Financial pressure is fueling the community college boom
Financial stress is one major reason students are opting for two years of community school instead of four-year degrees.
Across the US for the 2022-2023 school year, the average cost of a four-year in-state tuition at a public university was $10,950; four-year out-of-state tuition at a public university was $28,240; and four-year tuition at a private university was $39,400, according to the College Board, a non-profit college admissions support company.
Meanwhile, the annual tuition of a two-year in-district college was $3,860.
The drastic difference in cost is pushing many toward the two-year community college degrees.
Multiverse, a future-of-work tech startup based in London, recently surveyed 1,008 parents in the US who have children ages 12-19. 69% of respondents said they would support their children skipping college altogether and entering the workforce right after high school — many of whom cite the high cost of college as a primary reason. Similarly, only 47% of respondents said student loans are worth the debt their children would acquire.
Students are looking for a quick route to the workforce
Today’s strong job market is encouraging more students — who are looking to make money as opposed to spending it on school — to pursue work sooner. That also makes these quicker, two-year degrees more attractive.
“I think that students are increasingly looking towards programs and majors that they can see, and easily see, a direct link to the workforce,” Doug Shapiro, the research and executive director of National Student Clearinghouse, told Axios reporters.
According to NSC, two-year majors in computer and information sciences and support services saw a 9.7% increase in enrollment this spring, mechanic and repair technologies/technicians rose 8.2%, personal and culinary services increased by 9.7%, and transportation and materials moving jumped 11.8%.
What’s more, some major companies are partnering with community colleges to provide additional opportunities to prepare their future workers.
PMG, a global advertising company, offers a partnership with the local community college, Tarrant County College.
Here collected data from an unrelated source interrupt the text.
-- ==== Sys2Proof/Tests/Slice0.lean ====
section
/-! SUPPORT. Tests of the LX612's model: ill-formed commands, the manual's worked examples, small tests of the
commands with values taken from their rules, and for every statement with hypotheses a state that meets
them. -/

namespace Sys2Proof.Tests

open Sys2Proof Sys2Proof.Machine

set_option Elab.async false

/-! ### Helpers -/

/-- The state after a command, for tests. -/
def after (i : Instr) (s : State) : State :=
  match exec i s with
  | .next t => t
  | .fault _ | .refused _ => s

/-- The state with a request frame ended on a port and the part running. -/
def ended (p : Port) (code : Byte) (body : List Byte) (s : State) : State :=
  { s.modifyPort p (fun x =>
      { x with phase := .taking, reply := none
               request := some { code := code, length := some (byte body.length), body := body } }) with
    resetHeld := false }

/-- The reply frame composed on a port. -/
def reply (p : Port) (s : State) : List Byte := ((s.ports.get p).reply.map ReplyOut.bytes).getD []

/-- A frame ended by `ended` meets `FrameEnded`. -/
theorem ended_frame (p : Port) (code : Byte) (body : List Byte) (s : State) (h : body.length ≤ 60) :
    FrameEnded p code body (ended p code body s) := by
  cases p <;> exact ⟨rfl, rfl, rfl, h⟩

/-- The queued events of the console, for tests. -/
def told (s : State) : List Event := s.events.console.queue.map EventRecord.event

/-- The layout of the Track Map worked walks with the gates and switches of Chapters 1 and 5. -/
def layout : TrackMap :=
  let segment (lane length next : Nat) : Segment := { used := true, lane := lane, length := length, next := next }
  let gate (segment offset : Nat) : Gate := { used := true, segment := segment, offset := offset }
  { segments := ((((((((Vector.replicate 64 Segment.unused).set 0 (segment 0 2400 1)).set 1 (segment 0 1800 2)).set
      2 (segment 0 900 3)).set 3 (segment 0 3100 0)).set 8 (segment 1 1500 9)).set 9 (segment 1 1200 10)).set
      10 (segment 1 2600 11)).set 11 (segment 1 2900 8)
    switches := ((Vector.replicate 24 Switch.unused).set 5
      { used := true, home := 2, thrown := 9, entryOffset := 720, exitStraightOffset := 150,
        exitThrownOffset := 300, zoneLength := 260, group := some 1, actuation := 250 }).set 6
      { used := true, home := 10, thrown := 3, entryOffset := 2300, exitStraightOffset := 400,
        exitThrownOffset := 200, zoneLength := 260, group := some 1, actuation := 250 }
    gates := (((Vector.replicate 16 Gate.unused).set 2 (gate 8 200)).set 3 (gate 11 2200)).set 4 (gate 0 1200)
    pairingGate := some 4 }

/-- A profile of the worked image (Section 12.1). -/
def profile (vmax length : Nat) (pace : Bool) : Profile :=
  { enabled := true, vmax := vmax, response := 4, length := length, pace := pace }

/-- The exchange with a node, its poll sent. -/
def asking (a : NodeNo) (by_ : Time) (s : State) : State :=
  { s with loop := { s.loop with
      exchange := some { node := a, command := .none, urgent := false, replyBy := some by_, discard := false } } }

/-- The worked race before car 3's lane change (Section 12.4): handset 2 drives car 3, handset 10 car 6,
handset 12 car 7; car 8 is the pace car. -/
def racing : State :=
  let car : Car := Car.reset
  let fix (node : NodeNo) (kind : SensorKind) (time : Time) : Option Fix :=
    some { sensor := { node := node, kind := kind }, time := time }
  let straight : SwitchRun := { SwitchRun.reset with confirmed := .straight }
  let node : NodeRecord := { NodeRecord.reset with state := .ok }
  asking 5 215022 { State.reset with
    clock := 215020
    map := layout
    mapValid := true
    race := .run
    cars := ((((Vector.replicate 12 car).set 3 { car with
        profile := profile 4200 140 false, binding := some 2, intent := some 215110, speed := 2400,
        fix := fix 28 .gate 200000, ageExpiry := some 250001, lastStep := 36 }).set 6 { car with
        profile := profile 4500 150 false, binding := some 10, speed := 3000, fix := fix 27 .gate 212000,
        ageExpiry := some 262001 }).set 7 { car with
        profile := profile 3600 140 false, binding := some 12, speed := 2000, fix := fix 26 .gate 191400,
        ageExpiry := some 241401 }).set 8 { car with
        profile := profile 3000 160 true, speed := 952, fix := fix 5 .exitStraight 214874,
        ageExpiry := some 264875 }
    handsets := (((Vector.ofFn Handset.reset).set 2 { Handset.reset 2 with
        presence := .active, pairing := .bound 3, step := 36 }).set 10 { Handset.reset 10 with
        presence := .active, pairing := .bound 6 }).set 12 { Handset.reset 12 with
        presence := .active, pairing := .bound 7 }
    switches := ((Vector.replicate 24 SwitchRun.reset).set 5 straight).set 6 straight
    loop := { Loop.reset with
      nodes := (((((Vector.replicate 40 NodeRecord.reset).set 5 node).set 6 node).set 26 node).set 27 node).set
        28 node } }

/-- A sound reply of a switch node with one detection. -/
def sighting (a : Nat) (p : ReportedPosition) (carId : Nat) (kind : SensorKind) (age : Nat) : NodeReply :=
  { sound := true, address := a, position := some p, dropped := false
    detections := [{ carId := carId, kind := kind, age := age }] }

/-- The race after car 3's entry detection at switch 5. -/
def granted : State := after (.replyReceived (sighting 5 .straight 3 .entry 20)) racing

/-- The race after car 7's entry detection at switch 6, its driver having armed (Section 12.5). -/
def denied : State :=
  after (.replyReceived (sighting 6 .straight 7 .entry 10))
    (asking 6 215412 ({ granted with clock := 215410 }.modifyCar 7 fun c => { c with intent := some 216000 }))

/-- SAVE IMAGE's first write outstanding. -/
def saving : StoreState := .saving { stage := .clearMarker, left := 0, confirmBy := 215220 }

/-- The worked race back in SETUP. -/
def settled : State := { racing with race := .setup }

/-- The worked race halted. -/
def halted : State := { racing with race := .halt }

/-! ### Ill-formed commands -/

theorem test_hold_end_of_wired_handset_ill_formed : (Instr.holdEnd 7).wellFormed = false := by decide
The program is called the “Digital Career Accelerator,” and is a free, eight-week course designed to teach the practical and introductory skills to a digital-media career, Insider previously reported.
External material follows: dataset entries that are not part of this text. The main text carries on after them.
-- ==== Sys2Proof/Machine/Embedded.lean ====
section
/-! DEFINITION. The embedded datagram and its ports (44_embedded_datagram.md). -/

namespace Sys2Proof.Machine

/-- The protocols whose ports are read: TCP and UDP (44_embedded_datagram.md R254). -/
def hasPorts (proto : Byte) : Bool := proto == protoTcp || proto == protoUdp

/-- The EM registers of a valid embedded header at `e`, less the ports (44_embedded_datagram.md R251). -/
def State.emHeaderOf (e : Nat) (s : State) : EmGroup :=
  { s.em with
    embValid := true
    off := BitVec.ofNat 16 e
    hlen := BitVec.ofNat 6 (headerBytes (s.byte e))
    proto := s.byte (e + 9)
    src := s.be32 (e + 12)
    dst := s.be32 (e + 16) }

/-- The two ports past an embedded header of `ehlen` bytes (44_embedded_datagram.md R251, R254). -/
def State.withPorts (e ehlen : Nat) (s : State) : State :=
  { s with em := { s.em with portsValid := true, sport := s.be16 (e + ehlen), dport := s.be16 (e + ehlen + 2) } }

/-- `emb_parse(e, lim)` (44_embedded_datagram.md R251). It raises nothing and changes no outcome, class or IC register. -/
def embParse (e lim : Nat) (s : State) : State :=
  if remaining e lim < ipMinHdr then s.warnEmbBad
  else if highNibble (s.byte e) ≠ ipVersion ∨ (lowNibble (s.byte e)).toNat < ihlMin then s.warnEmbBad
  else
    let t := { s with em := s.emHeaderOf e }
    if hasPorts (s.byte (e + 9)) then
      if e + headerBytes (s.byte e) + portBytes ≤ lim then t.withPorts e (headerBytes (s.byte e))
      else t.warnEmbBad
    else t

end Sys2Proof.Machine
end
“Ultimately we would love to hire from those schools,” said Stacey Martin, the chief people and culture officer at PMG. “For all of our campus hiring, a big part of what we do is really focus on getting into programs and community groups and building relationships with professors and with the alumni so that not only do people have the opportunity who are still in school, but past students also have the opportunity to consider careers within digital media.”